Task objective:
Output the entries below exactly, from the first line to the line holding "anywhere else. -/", both included.

Extracted data:
-- ==== Sys2Proof/Laws/Memory.lean ====
section
/-! SUPPORT. The laws of the byte spaces: what a read gives after a write, and that every operation keeps the canonical
form. -/

namespace Sys2Proof.Machine

@[simp] theorem Memory.read_nil (sp : Space) (a : Nat) : Memory.read sp [] a = blankByte sp a := rfl

/-- A read after a write: the byte written at its address, the old byte anywhere else. -/
theorem Memory.read_write (sp : Space) (m : Memory) (a x : Nat) (b : BitVec 8)
    (h : m.Pairwise (fun p q => p.1 < q.1)) :
    Memory.read sp (Memory.write sp m a b) x = if x = a then b else Memory.read sp m x := by
  induction m with
  | nil =>
    simp only [Memory.write]
    split <;> rename_i hb <;> by_cases hx : x = a <;> simp [Memory.read, hx, hb]
  | cons c m ih =>
    obtain ⟨k, y⟩ := c
    rw [List.pairwise_cons] at h
    have blank : ∀ z, z ≤ k → Memory.read sp m z = blankByte sp z := by
      intro z hz
      have : ∀ p ∈ m, z ≠ p.1 := fun p hp => by have := h.1 p hp; simp at this; omega
      clear ih h
      induction m with
      | nil => rfl
      | cons p m ihm =>
        simp only [Memory.read]
        rw [if_neg (this p (by simp)), ihm (fun q hq => this q (by simp [hq]))]
    simp only [Memory.write]
    by_cases h1 : a < k
    · simp only [h1, if_true]
      by_cases hb : b = blankByte sp a
      · simp only [hb, if_true]
        by_cases hx : x = a
        · subst hx
          simp [Memory.read, Nat.ne_of_lt h1, blank x (by omega)]
        · simp [hx]
      · simp only [hb, if_false]
        by_cases hx : x = a
        · simp [Memory.read, hx]
        · simp [Memory.read, hx]
    · simp only [h1, if_false]
      by_cases h2 : a = k
      · subst h2
        simp only [if_true]
        by_cases hb : b = blankByte sp a
        · simp only [hb, if_true]
          by_cases hx : x = a
          · subst hx; simp [blank x (Nat.le_refl _)]
          · simp [Memory.read, hx]
        · simp only [hb, if_false]
          by_cases hx : x = a <;> simp [Memory.read, hx]
      · simp only [h2, if_false, Memory.read, ih h.2]
        by_cases hx : x = k
        · simp [hx, Ne.symm h2]
        · simp [hx]

/-- The entries of a written memory: old ones, or the one written, which is not blank. -/
theorem Memory.mem_write {sp : Space} {m : Memory} {a : Nat} {b : BitVec 8} {p : Host.Cell}
    (h : p ∈ Memory.write sp m a b) : p ∈ m ∨ (p = (a, b) ∧ b ≠ blankByte sp a) := by
  induction m with
  | nil =>
    simp only [Memory.write] at h
    split at h <;> simp_all
  | cons c m ih =>
    obtain ⟨k, y⟩ := c
    simp only [Memory.write] at h
    split at h
    · split at h <;> (simp_all; try tauto)
    · split at h
      · split at h
        · simp_all
        · simp_all; tauto
      · rcases List.mem_cons.1 h with h | h
        · simp [h]
        · rcases ih h with h | h <;> simp [h]

/-- Writing a byte keeps the canonical form. -/
theorem Memory.write_wf {sp : Space} {m : Memory} {a : Nat} {b : BitVec 8} (h : Memory.wf sp m) :
    Memory.wf sp (Memory.write sp m a b) := by
  refine ⟨?_, fun p hp => ?_⟩
  · have hs := h.1
    clear h
    induction m with
    | nil => simp only [Memory.write]; split <;> simp
    | cons c m ih =>
      obtain ⟨k, y⟩ := c
      rw [List.pairwise_cons] at hs
      simp only [Memory.write]
      split
      · rename_i hlt
        split
        · exact List.pairwise_cons.2 hs
        · refine List.pairwise_cons.2 ⟨fun p hp => ?_, List.pairwise_cons.2 hs⟩
          rcases List.mem_cons.1 hp with hp | hp
          · simpa [hp] using hlt
          · exact Nat.lt_trans hlt (hs.1 p hp)
      · split
        · rename_i heq
          split
          · exact hs.2
          · exact List.pairwise_cons.2 ⟨hs.1, hs.2⟩
        · refine List.pairwise_cons.2 ⟨fun p hp => ?_, ih hs.2⟩
          rcases Memory.mem_write hp with hp | ⟨hp, _⟩
          · exact hs.1 p hp
          · simp only [hp]; omega
  · rcases Memory.mem_write hp with hp | ⟨hp, hb⟩
    · exact h.2 p hp
    · simpa [hp] using hb

/-- Writing bytes in a row keeps the canonical form. -/
theorem Memory.writeBytes_wf {sp : Space} (bs : List (BitVec 8)) :
    ∀ {m : Memory} {a : Nat}, Memory.wf sp m → Memory.wf sp (Memory.writeBytes sp m a bs) := by
  induction bs with
  | nil => intro m a h; exact h
  | cons b bs ih => intro m a h; exact ih (Memory.write_wf h)

/-- The blank Song is in canonical form. -/
theorem Song.blank_wf : Song.wf .blank := by
  simp [Song.wf, Memory.wf, Song.blank]

end Sys2Proof.Machine
end

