-- ==== Sys2Proof/Tests/Slice0.lean ====
section
/-! SUPPORT. Tests. Expected results come from spec 95_test_vectors.md (the group is named at each test) or are worked by hand
from the rule named. The last part shows for every statement with hypotheses a concrete state and operands that meet them. -/

open Sys2Proof
open Sys2Proof.Machine

namespace Sys2Proof.Tests

/-! ### Small states -/

/-- The next state of an outcome. -/
def next? (o : Out) : Option State :=
  match o with
  | .next s => some s
  | .fault _ => none
  | .refused _ => none

/-- The refusal of an outcome. -/
def stop? (o : Out) : Option Refusal :=
  match o with
  | .next _ => none
  | .fault _ => none
  | .refused r => some r

/-- The channel of V8: sounding sample 1 at note 0x20. -/
def sounding : Channel :=
  { Channel.start with
    waveSlot := 1, c2spd := 8448, sampleBound := true, loopStart := 0, loopEnd := 64, loopEn := true
    periodCur := 4270, periodTgt := 4270, step := 0x00010000, pos := 0x00123456
    volCur := 64, volInit := 64, lastNote := 0x20, notePlayed := true }

/-- The samples 1, 2 and 5 of V8. -/
def samples : Vector SampleDesc 31 :=
  Vector.ofFn fun i =>
    if i = 0 then ⟨64, 0, 64, 64, 8448⟩ else if i = 1 then ⟨6, 2, 5, 32, 16896⟩
    else if i = 4 then ⟨0, 0, 0xFFFF, 0, 8448⟩ else .absent

/-- The Song of V8, with the order list `[0, 1, 98]` and one waveform byte 0x28 in slot 1, frame 0x12. -/
def song : Song :=
  { Song.blank with
    smp := samples, ord := [(1, 1), (2, 98)], orderLen := 3, wave := [(65536 + 0x12, 0x28)] }

/-- A started session at rate 8447 with every channel `ch`, standing at `sq`, channel 0. -/
def standing (sq : Seq) (ch : Channel) : State :=
  { State.reset with
    chans := Vector.replicate 4 ch, song := song, seq := sq, priming := false
    ctx := { State.reset.ctx with rate := 8447, chgPat := false } }

/-- A channel with its latched event blanked, so that the registers an event changed can be compared. -/
def quiet (ch : Channel) : Channel := ch.latch 0 ⟨255, 0, 65, 0⟩

/-- The channel after an event word ran in a row event on `ch`. -/
def row (w : BitVec 32) (ch : Channel) : Option Channel :=
  (next? (exec (decodeEvent .standard w) (standing .row ch))).map fun t => quiet t.cur

/-- The same channel with a command and parameter latched. -/
def latched (cmd : BitVec 4) (p : BitVec 8) (ch : Channel) : Channel := ch.latch cmd ⟨255, 0, 65, p⟩

/-- A per-tick event about to serve a channel on which a command is latched. -/
def ticking (cmd : BitVec 4) (p : BitVec 8) (ch : Channel) : State := standing .tick (latched cmd p ch)

/-- The channel after a latched command ran in a per-tick event. -/
def tick (cmd : BitVec 4) (p : BitVec 8) (ch : Channel) : Option Channel :=
  (next? (exec (fetchLatched (ticking cmd p ch)) (ticking cmd p ch))).map fun t => quiet t.cur

/-- A session between operations, with requests to come. -/
def hosted (ops : List Request) : State := { standing .host sounding with ops := ops }

/-! ### Well-formedness: an ill-formed term for each check -/

theorem test_wf_note_semitone : legalNote 5 0x2C = false := by decide
theorem test_wf_note_octave : legalNote 5 0x50 = false := by decide
theorem test_wf_note_cut : legalNote 5 254 = true := by decide
theorem test_wf_event_note : (Instr.noneCmd ⟨0x0C, 0, 65, 0⟩).wf 5 = false := by decide
theorem test_wf_event_volume : (Instr.portaUp ⟨0x20, 0, 66, 0⟩).wf 5 = false := by decide
theorem test_wf_note_row : (Instr.note 0x2F).wf 5 = false := by decide
theorem test_wf_note_encodable : (Instr.note 254).encodable = false := by decide
theorem test_wf_pattern_encodable : (Instr.pattern 98).encodable = false := by decide
theorem test_wf_coding_standard : Coding.standard.wf = true := by decide
theorem test_wf_coding_missing_effect :
    Coding.wf { Coding.standard with cmdMap := Coding.standard.cmdMap.set 1 .noEffect } = false := by
  decide
theorem test_wf_coding_zero_is_none :
    Coding.wf
      { Coding.standard with
        cmdMap := (Coding.standard.cmdMap.set 0 .setSpeed).set 1 .noEffect } = false := by decide
theorem test_wf_coding_sentinels : Coding.wf { Coding.standard with sentinelZero := 98 } = false := by decide
theorem test_wf_cfg_octaves : Cfg.wf { Cfg.test with nOctaves := 1 } = false := by decide
theorem test_wf_cfg_tempo : Cfg.wf { Cfg.test with tempoTable := Cfg.test.tempoTable.set 6 7 } = false := by
  decide
theorem test_wf_cfg_lfo_end : Cfg.wf { Cfg.test with lfo := Cfg.test.lfo.set 64 1 } = false := by decide
theorem test_wf_cfg_lfo_symmetry : Cfg.wf { Cfg.test with lfo := Cfg.test.lfo.set 3 75 } = false := by decide
theorem test_wf_cfg_rate : Cfg.wf { Cfg.test with defaultRate := 0 } = false := by decide
theorem test_wf_cfg_gvol : Cfg.wf { Cfg.test with initGvol := 65 } = false := by decide
theorem test_wf_cfg_coding :
    Cfg.wf { Cfg.test with coding := { Coding.standard with sentinelMark := 99 } } = false := by decide

/-! ### Decoding: a word written out from the encoding for every constructor (V1, R109, R111, R120) -/

theorem test_decode_none : decodeTableWord 32 0x00800920 = some (.noneCmd ⟨0x20, 1, 65, 0⟩) := by decide
theorem test_decode_setSpeed : decodeTableWord 32 0x308101FF = some (.setSpeed ⟨0xFF, 0, 65, 0x30⟩) := by decide
theorem test_decode_posJump : decodeTableWord 32 0x028201FF = some (.posJump ⟨0xFF, 0, 65, 2⟩) := by decide
theorem test_decode_patBreak : decodeTableWord 32 0x008301FF = some (.patBreak ⟨0xFF, 0, 65, 0⟩) := by decide
theorem test_decode_volSlide : decodeTableWord 32 0x03541020 = some (.volSlide ⟨0x20, 2, 40, 3⟩) := by decide
theorem test_decode_portaDown : decodeTableWord 32 0x058501FF = some (.portaDown ⟨0xFF, 0, 65, 5⟩) := by decide
theorem test_decode_portaUp : decodeTableWord 32 0x78563412 = some (.portaUp ⟨0x12, 6, 44, 0x78⟩) := by decide
theorem test_decode_tonePorta : decodeTableWord 32 0x08870124 = some (.tonePorta ⟨0x24, 0, 65, 8⟩) := by decide
theorem test_decode_vibrato : decodeTableWord 32 0x428801FF = some (.vibrato ⟨0xFF, 0, 65, 0x42⟩) := by decide
theorem test_decode_tremor : decodeTableWord 32 0x10891920 = some (.tremor ⟨0x20, 3, 65, 0x10⟩) := by decide
theorem test_decode_arpeggio : decodeTableWord 32 0x478A01FF = some (.arpeggio ⟨0xFF, 0, 65, 0x47⟩) := by decide
theorem test_decode_volslideVib :
    decodeTableWord 32 0x028B01FF = some (.volslideVib ⟨0xFF, 0, 65, 2⟩) := by decide
theorem test_decode_volslideTporta :
    decodeTableWord 32 0x048C01FF = some (.volslideTporta ⟨0xFF, 0, 65, 4⟩) := by decide
theorem test_decode_rsv13 : decodeTableWord 32 0x558D01FF = some (.rsv13 ⟨0xFF, 0, 65, 0x55⟩) := by decide
theorem test_decode_rsv14 : decodeTableWord 32 0x000E00FF = some (.rsv14 ⟨0xFF, 0, 0, 0⟩) := by decide
theorem test_decode_rsv15 : decodeTableWord 32 0xFF8FF8FF = some (.rsv15 ⟨0xFF, 31, 64, 0xFF⟩) := by decide
theorem test_decode_noteCut : decodeTableWord 8 0xFE = some .noteCut := by decide
theorem test_decode_noNote : decodeTableWord 8 0xFF = some .noNote := by decide
theorem test_decode_note : decode .standard .note [0x1B] = .ok (.note 0x1B) := by decide
theorem test_decode_endMark : decodeTableWord 8 98 = some .endMark := by decide
theorem test_decode_endZero : decodeTableWord 8 99 = some .endZero := by decide
theorem test_decode_pattern : decode .standard .order [97] = .ok (.pattern 97) := by decide
theorem test_decode_create : decodeTableWord 8 0 = some .create := by decide
theorem test_decode_start : decode .standard .hostop [1, 0x44, 0xAC] = .ok (.start 44100) := by decide
theorem test_decode_setPosition : decode .standard .hostop [2, 5, 0] = .ok (.setPosition 5) := by decide
theorem test_decode_queryPosition : decodeTableWord 8 3 = some .queryPosition := by decide
theorem test_decode_render : decodeTableWord 8 4 = some .render := by decide
theorem test_decode_destroy : decodeTableWord 8 5 = some .destroy := by decide
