/-- Enter a window: the 16 new registers read zero, and one more window is resident, up to eight (R50, R51). -/
def Engine.pushWindow (e : Engine) : Engine :=
  { e with
    entering := true
    depth := e.depth + 1
    resident := if e.resident < 8 then e.resident + 1 else 8
    win := e.win.filter fun p => decide (p.1 < 16 * (e.depth + 1) + 8) }

/-- Leave a window (R50, R51). -/
def Engine.popWindow (e : Engine) : Engine :=
  { e with depth := e.depth - 1, resident := if 1 < e.resident then e.resident - 1 else 1 }

/-- Cycles a window movement adds: 4 when a call spills, 8 when a return fills (R51). -/
def Engine.spillCost (e : Engine) : Nat := if e.resident < 8 then 0 else 4
def Engine.fillCost (e : Engine) : Nat := if 1 < e.resident then 0 else 8

/-- The spill bytes S of each stream (R51, R93). -/
def spillBytes (e : EngId) (partw : Word) : Nat :=
  match dieKind e.slot with
  | some .md => fld partw 32 8 * 65536 / 5 / 128 * 128
  | some .vd => fld partw 32 8 * 65536 / 17 / 128 * 128
  | _ => 8192

/-- The greatest call depth (R51). -/
def State.maxDepth (s : State) (e : EngId) : Nat := 7 + spillBytes e (s.cluster e.cl).partw / 128

/-! ## Faults of a team (R365, R400) -/

/-- A fault event without an address. -/
def faultAt (s : State) (e : EngId) (cause : Nat) (detail : Nat) (pc : BitVec 32) : FaultEv where
  tick := s.ptick
  cause := cause
  detail := BitVec.ofNat 64 detail
  addr := 0
  addrValid := false
  addrPhys := false
  eng := some e
  slot := e.slot
  cluster := e.cluster
  pc := pc
  level := 1
  seq := (s.eng e).seq
  team := (s.eng e).team
  flags := 0
  incarn := (s.die e.slot).incarn
  issue := s.nextId
  after := .stop

/-- Note a fault; the fault stop acts on it at the end of the tick (R400). -/
def State.fault (s : State) (f : FaultEv) : State := { s with faults := s.faults ++ [f] }

/-! ## Taking an exception and returning from one (R376-R384) -/

/-- The bits of CHKSB (R380). -/
def chkEn (v : Word) : Bool := v.getLsbD 0
def chkInh (v : Word) : Bool := v.getLsbD 2
def chkPc (v : Word) : BitVec 32 := v.extractLsb' 32 32
def setInh (v : Word) (b : Bool) : Word := setFld v 2 1 (if b then 1 else 0)

/-- CAUSE after an exception (R378, R381). -/
def causeWord (cause detail : Nat) : Word := BitVec.ofNat 64 (detail % 2 ^ 32 * 2 ^ 32 + cause % 2 ^ 16)

/-- Whether the engine's team stops in this tick for a cause other than an exception: the stop acts first, and the instruction stays
unissued (R377; log 76). -/
def State.stopNoted (s : State) (e : Engine) : Bool :=
  s.faults.any fun f => f.after == .stop && decide (0x0100 ≤ f.cause) && f.seq == e.seq && f.team == e.team

/-- An engine-level exception at cycle `c` (R381, R383). `epc` is what EPC receives, `pc` the faulting instruction's. The
handler is entered when it is installed, is not running, has a window to enter, and the engine runs its own stream; otherwise
the team faults. A stop of the team in the same tick acts first (R377). -/
def takeException (s : State) (id : EngId) (e : Engine) (c cause detail : Nat) (epc : BitVec 32) : State :=
  let full := s.maxDepth id < e.depth + 1
  let e1 := e.capture c
  if s.stopNoted e then s.setEng id { e with status := .stopped }
  else if chkEn e.chksb ∧ ¬ chkInh e.chksb ∧ ¬ full ∧ e.lend = none then
    let e2 := { e1 with cause := causeWord cause detail, epc := BitVec.ofNat 64 epc.toNat, chksb := setInh e1.chksb true }
    s.setEng id { e2.pushWindow with pc := chkPc e.chksb, nextIssue := c + 6 + e.spillCost }
  else
    let past := chkEn e.chksb && !chkInh e.chksb && full && e.lend.isNone
    let cause' := if past then 0x000B else cause
    let detail' := if past then e.depth % 65536 * 65536 + 3 else detail
    let e2 := { e1 with cause := causeWord cause' detail', epc := BitVec.ofNat 64 epc.toNat, status := .stopped, nextIssue := c }
    (s.setEng id e2).fault (faultAt s id cause' detail' e.pc)

/-- The return from the handler at cycle `c` with stall `k`: the window retreats, inh clears, and what the handler has in flight
past the target's cycle joins the captured results, which wait for the target's issue (R197, R382). -/
def returnFromException (e : Engine) (c k : Nat) : Engine :=
  let n := c + 1 + k + e.fillCost
  let e1 := (e.settle n).capture n
  { e1.popWindow with
    chksb := setInh e1.chksb false
    pc := BitVec.ofNat 32 (fld e.epc 0 32)
    replay := true
    nextIssue := n }

end Sys2Proof.Machine
end

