-- ==== Sys2Proof/Machine/Control.lean ====
section
/-! DEFINITION. Branches, calls, returns, hardware loops and hints (07 R186-R189, R198, 06 R166). -/

namespace Sys2Proof.Machine

/-- An illegal operand of a control instruction: reason 0x07 of R390 at a field. -/
def ctlFault (len op bit : Nat) : Nat × Nat := illOperand len op bit 7

/-- Whether a target lies in the section the engine executes in (R186, R390). -/
def State.inSection (s : State) (id : EngId) (e : Engine) (t : BitVec 32) : Bool :=
  decide ((s.bounds id e).1 ≤ t.toNat) && decide (t.toNat < (s.bounds id e).2)

/-- The faults of a transfer of control: a target outside the section, and standing at an active loop's end (R390). -/
def ctlFaults (s : State) (e : Engine) (go : Bool) (t : BitVec 32) (len op bit : Nat) : List (Option (Nat × Nat)) :=
  [check (go && !s.inSection s.cur e t) (ctlFault len op bit), check e.atLoopEnd (ctlFault len op 0xFF)]

/-- PC + off (R173). -/
def branchTarget (e : Engine) (f : LB) : BitVec 32 := e.pc + BitVec.ofInt 32 f.off.toInt

/-- The condition register a branch or call reads (R154). -/
def cndRead (f : LB) : List Dest := if f.kind = 0 then [] else [.c (idx8 f.cnd.toNat)]

/-- b: a taken branch leaves the loops whose body does not hold its target (R186, R189). -/
def execB (f : LB) (s : State) : Out :=
  onEngine s fun e c =>
    let t := branchTarget e f
    let go := taken e f
    guarded s e c (cndRead f) [] (ctlFaults s e go t 1 0x050 44) <|
      .next (s.setEng s.cur (if go then (e.leaveLoops t).goTo t c f.stall.toNat 0 else e.advance c 2 f.stall.toNat))

/-- jr: PC := bits 31:0 of val(a) (R186). -/
def execJr (f : L32) (s : State) : Out :=
  onEngine s fun e c =>
    let t := (e.val f.a.toNat).extractLsb' 0 32
    guarded s e c [e.destOf f.a.toNat] [] (ctlFaults s e true t 0 0x30 19) <|
      .next (s.setEng s.cur ((e.leaveLoops t).goTo t c f.stall.toNat 0))

/-- The physical register of the caller's s23, the return offset (R187). -/
def returnReg (e : Engine) : Nat := winIndex e.depth 23

/-- A call spills the registers that belong only to the oldest resident window; it waits for their pending writes (R51). -/
def Engine.spillWaits (e : Engine) : Bool :=
  decide (8 ≤ e.resident) &&
    let own (d : Dest) : Bool := match d with
      | .win k => decide (16 * (e.depth + 1 - e.resident) ≤ k) && decide (k < 16 * (e.depth + 1 - e.resident) + 16)
      | _ => false
    e.inter.any (fun p => own p.1) || e.pend.any fun p => own p.wr.dest

/-- Enter a routine at `t`: s23 receives the return offset and the window advances (R187, R51). -/
def Engine.enter (e : Engine) (t : BitVec 32) (c words stall : Nat) : Engine :=
  let ret := zext80 (BitVec.ofNat 64 (e.pc + BitVec.ofNat 32 words).toNat)
  let e' := e.land [⟨.win (returnReg e) (ret.extractLsb' 0 64), c⟩]
  { e'.pushWindow.goTo t c stall e.spillCost with entering := true }

/-- The faults of a call: its target, a loop's end, and the depth limit (R390, R396). -/
def callFaults (s : State) (e : Engine) (go : Bool) (t : BitVec 32) (len op bit : Nat) : List (Option (Nat × Nat)) :=
  ctlFaults s e go t len op bit ++
    [check (go && decide (s.maxDepth s.cur < e.depth + 1)) (0x000B, e.depth % 65536 * 65536 + 1)]

/-- A call to `t` by an instruction of `words` words. -/
def callOp (s : State) (e : Engine) (c : Nat) (reads : List Dest) (go : Bool) (t : BitVec 32) (len op bit words stall : Nat) : Out :=
  guarded s e c reads (if go then [⟨.win (returnReg e) 0, c⟩] else []) (callFaults s e go t len op bit) <|
    if !go then finish s e c words stall []
    else if e.spillWaits then .next (holdOne s)
    else .next (s.setEng s.cur (e.enter t c words stall))

/-- call (R187). -/
def execCall (f : LB) (s : State) : Out :=
  onEngine s fun e c => callOp s e c (cndRead f) (taken e f) (branchTarget e f) 1 0x051 44 2 f.stall.toNat

/-- callr: the target is read before the window moves (R187). -/
def execCallr (f : L32) (s : State) : Out :=
  onEngine s fun e c =>
    callOp s e c [e.destOf f.a.toNat] true ((e.val f.a.toNat).extractLsb' 0 32) 0 0x31 19 1 f.stall.toNat

/-- Every loop entered at this depth ends (R189). -/
def Engine.endLoops (e : Engine) : Engine :=
  { e with lc := e.lc.map fun l => if l.active ∧ l.depth = e.depth then { l with active := false } else l }

/-- ret: to the caller's s23, with the window retreated (R187, R51). -/
def execRet (f : L32) (s : State) : Out :=
  onEngine s fun e c =>
    let r := winIndex (e.depth - 1) 23
    let t := (e.win.getD r 0).extractLsb' 0 32
    guarded s e c (if e.depth = 0 then [] else [.win r]) []
      [check e.atLoopEnd (ctlFault 0 0x32 0xFF), check (e.depth == 0) (0x000B, 2)] <|
      .next (s.setEng s.cur (e.endLoops.popWindow.goTo t c f.stall.toNat e.fillCost))

/-! ## Hardware loops -/

/-- The word length of the instruction at a pc (R147). -/
def State.lengthAt (s : State) (id : EngId) (e : Engine) (pc : BitVec 32) : Nat :=
  match s.codeWord id e pc.toNat with
  | .ok w => lengthOf w
  | .error _ => 1

/-- Whether a loop instruction stands inside an active loop of its depth that ends before `last` (R390). -/
def Engine.overruns (e : Engine) (last : BitVec 32) : Bool :=
  ([0, 1, 2, 3] : List (Fin 4)).any fun i =>
    e.lc[i].active && e.lc[i].depth == e.depth && decide (e.lc[i].first.toNat ≤ e.pc.toNat)
      && decide (e.pc.toNat ≤ e.lc[i].last.toNat) && decide (e.lc[i].last.toNat < last.toNat)

/-- The faults of a loop instruction (R390). -/
def loopFaults (s : State) (e : Engine) (f : LB) (op : Nat) : List (Option (Nat × Nat)) :=
  let last := branchTarget e f
  [check e.lc[idx4 f.lc.toNat].active (illOperand 1 op 26 6),
   check (decide (f.off.toInt ≤ 0) || decide ((s.bounds s.cur e).2 ≤ last.toNat) || e.overruns last) (ctlFault 1 op 44),
   check e.atLoopEnd (ctlFault 1 op 0xFF)]

/-- A loop counter as its loop begins: with a count of 0 the loop is not entered (R188). -/
def loopStart (e : Engine) (f : LB) (count : BitVec 48) : LoopCtr :=
  ⟨count, e.pc + 2, branchTarget e f, count != 0, e.depth⟩

/-- Start a loop of `count` iterations (R188). -/
def loopOp (s : State) (e : Engine) (c : Nat) (f : LB) (count : BitVec 48) : Out :=
  let i := idx4 f.lc.toNat
  let e' := { e with lc := e.lc.set i (loopStart e f count) }
  let t := if count = 0 then branchTarget e f + BitVec.ofNat 32 (s.lengthAt s.cur e (branchTarget e f)) else e.pc + 2
  .next (s.setEng s.cur (e'.goTo t c f.stall.toNat 0))

/-- loop.i: the count is imm (R188). -/
def execLoopI (f : LB) (s : State) : Out :=
  onEngine s fun e c =>
    guarded s e c [] [⟨.lc (idx4 f.lc.toNat) 0, c⟩] (loopFaults s e f 0x052) (loopOp s e c f (BitVec.ofNat 48 f.imm.toNat))

/-- loop.s: the count is val(s) bits 47:0; a count with bits 63:48 set is refused (R188, R392). -/
def execLoopS (f : LB) (s : State) : Out :=
  onEngine s fun e c =>
    let code := fld f.imm 0 6
    let v := e.val code
    guarded s e c [e.destOf code] [⟨.lc (idx4 f.lc.toNat) 0, c⟩]
      (loopFaults s e f 0x053 ++ [check (fld v 48 16 != 0) (0x0006, code * 65536 + fld v 48 16)])
      (loopOp s e c f (v.extractLsb' 0 48))

/-! ## Hints -/

/-- A 32-bit hint: issues and honours its stall count (R166). -/
def execHint32 (f : LH32) (s : State) : Out :=
  onEngine s fun e c => finish s e c 1 f.stall.toNat []

/-- A 64-bit or 96-bit hint (R166). -/
def execHint64 (f : LH64) (s : State) : Out :=
  onEngine s fun e c => finish s e c (if f.lit.isSome then 3 else 2) f.stall.toNat []

end Sys2Proof.Machine
end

Task output:
-- ==== Sys2Proof/Laws/Memory.lean ====
section
/-! SUPPORT. The laws of the byte spaces: what a read gives after a write, and that every operation keeps the canonical
form. -/

namespace Sys2Proof.Machine

@[simp] theorem Memory.read_nil (sp : Space) (a : Nat) : Memory.read sp [] a = blankByte sp a := rfl

/-- A read after a write: the byte written at its address, the old byte anywhere else. -/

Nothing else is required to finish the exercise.